Écologie, morphologie
Arbuste cultivé.
Collections de référence
Grenand 1946 ; Moretti 1025, 1046 ; Prévost 3880.
Emplois
Cet arbuste au léger feuillage est encore cultivé et apprécié comme ichtyotoxique par quelques familles créoles, notamment sur les bords de l’Orapu et de la Comté [3]. L’usage de cette plante est déjà signalé par AUBLET en 1775. Selon cet auteur, on l’appelait à cette époque conami Para ou amazone.
De nombreuses ethnies amérindiennes de Guyane semblent l’ignorer alors qu’elle est commune ailleurs en Amazonie (PRANCE, 1972). On peut donc supposer qu’elle fut introduite au cours du XVIIIe siècle et que son usage n’a pas connu un essor très important. Signalons qu’aux Antilles françaises, elle est également connue comme ichtyotoxique et reste employée sous le nom d’énivrage (FOURNET, 1978) [4]. Les counami, aussi bien Phyllanthus que Clibadium (Astéracées), sont utilisés en Guyane pour empoisonner les petits ruisseaux après avoir été battus ou broyés au pilon jusqu’à en faire une bouillie (MORETTI et GRENAND 1982). Phyllanthus brasiliensis est utilisé en macération par les Palikur pour détruire les fourmis du genre Solenopsis et les fourmis-manioc (Atta spp.). La macération est versée dans les orifices des fourmilières.
Étymologie
- Créole : counami, cf. Clibadium sylvestre et petites feuilles en raison du feuillage fin et délicat.

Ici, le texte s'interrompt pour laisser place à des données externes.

-- ==== Sys2Proof/Syntax.lean ====
section
/-! DEFINITION. The commands of the block, one constructor for each row of the opcode table, in the table's order
(30_encoding.md R93). A word that spells no row is no command: the decoder rejects it by name (R94). -/

namespace Sys2Proof

/-- A command with its operands. ARG0 and ARG1 are 8-bit unsigned immediates (30_encoding.md R92). -/
inductive Instr where
  /-- complete without effect (44_control.md R180) -/
  | nop
  /-- pack the field registers into PACKED (40_packer.md R115) -/
  | pack
  /-- unpack PACKED into the field registers (40_packer.md R116) -/
  | unpack
  /-- compute the checksum (41_checksum.md R132) -/
  | cksum
  /-- compare a claimed checksum, ARG0 (41_checksum.md R133) -/
  | validate (claimed : Byte)
  /-- render the message as a frame in TEXT (42_hex_codec.md R146) -/
  | encode
  /-- parse and check the frame in TEXT (42_hex_codec.md R147) -/
  | decode
  /-- predict a frame's length (43_frame_sizer.md R172) -/
  | framelen
  /-- set the message state to zero (40_packer.md R117) -/
  | clear
  /-- test whether the character ARG0 is the start marker (42_hex_codec.md R152) -/
  | ismark (char : Byte)
  /-- convert two hex characters, ARG0 the high and ARG1 the low nibble (42_hex_codec.md R150) -/
  | h2b (hi lo : Byte)
  /-- convert the byte ARG0 to two hex characters (42_hex_codec.md R151) -/
  | b2h (byte : Byte)
deriving DecidableEq, Repr

/-- The mnemonic of a command, as the opcode table spells it (30_encoding.md R93). -/
def Instr.mnemonic : Instr → String
  | .nop => "NOP"
  | .pack => "PACK"
  | .unpack => "UNPACK"
  | .cksum => "CKSUM"
  | .validate _ => "VALIDATE"
  | .encode => "ENCODE"
  | .decode => "DECODE"
  | .framelen => "FRAMELEN"
  | .clear => "CLEAR"
  | .ismark _ => "ISMARK"
  | .h2b _ _ => "H2B"
  | .b2h _ => "B2H"

end Sys2Proof
end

- Palikur : sinapu, « autre poison de pêche » (cf. Tephrosia sinapou, Papilionacées) et wibumna, « à feuilles rondes » en raison des feuilles petites et orbiculaires.
Chimie et pharmacologie
L’emploi de cette plante comme poison de pêche nous a amenés à tester ses activités ichtyotoxique et insecticide. Tous les organes se sont avérés larvicides sur Aedes aegypti (Moretti et Sauvain, com. pers.).
Comme par ailleurs cette espèce n’avait pas fait l’objet, à notre connaissance, d’études chimiques, nous en avons entrepris l’étude des principes actifs, en collaboration avec le professeur Stanislas et son équipe. Les composés ichtyotoxiques qui ont été isolés sont des lignanes, la justicidine B et la diphylline (MENSAH et al., 1983). Sur le poisson rouge Carassius auratus, l’intoxication est mortelle par infusés d’organes, dès la dose de : 0,08 g/l 000 ml pour les racines, 0,21 g/l ml pour les feuilles, 0,25 g/l ml pour les tiges.
De ces deux produits ichtyotoxiques, la justicidine B est le composé le plus toxique (DL. : 10-6 dans l’eau). L’activité insecticide, par contre est due à d’autres composés. De Phyllanthus acuminatus Vahl, a été isolé un lignane doté de remarquables propriétés antitumorales, le phyllantoside ; les essais cliniques sont menés par le National Cancer Institute.
Tests chimiques en fin d’ouvrage.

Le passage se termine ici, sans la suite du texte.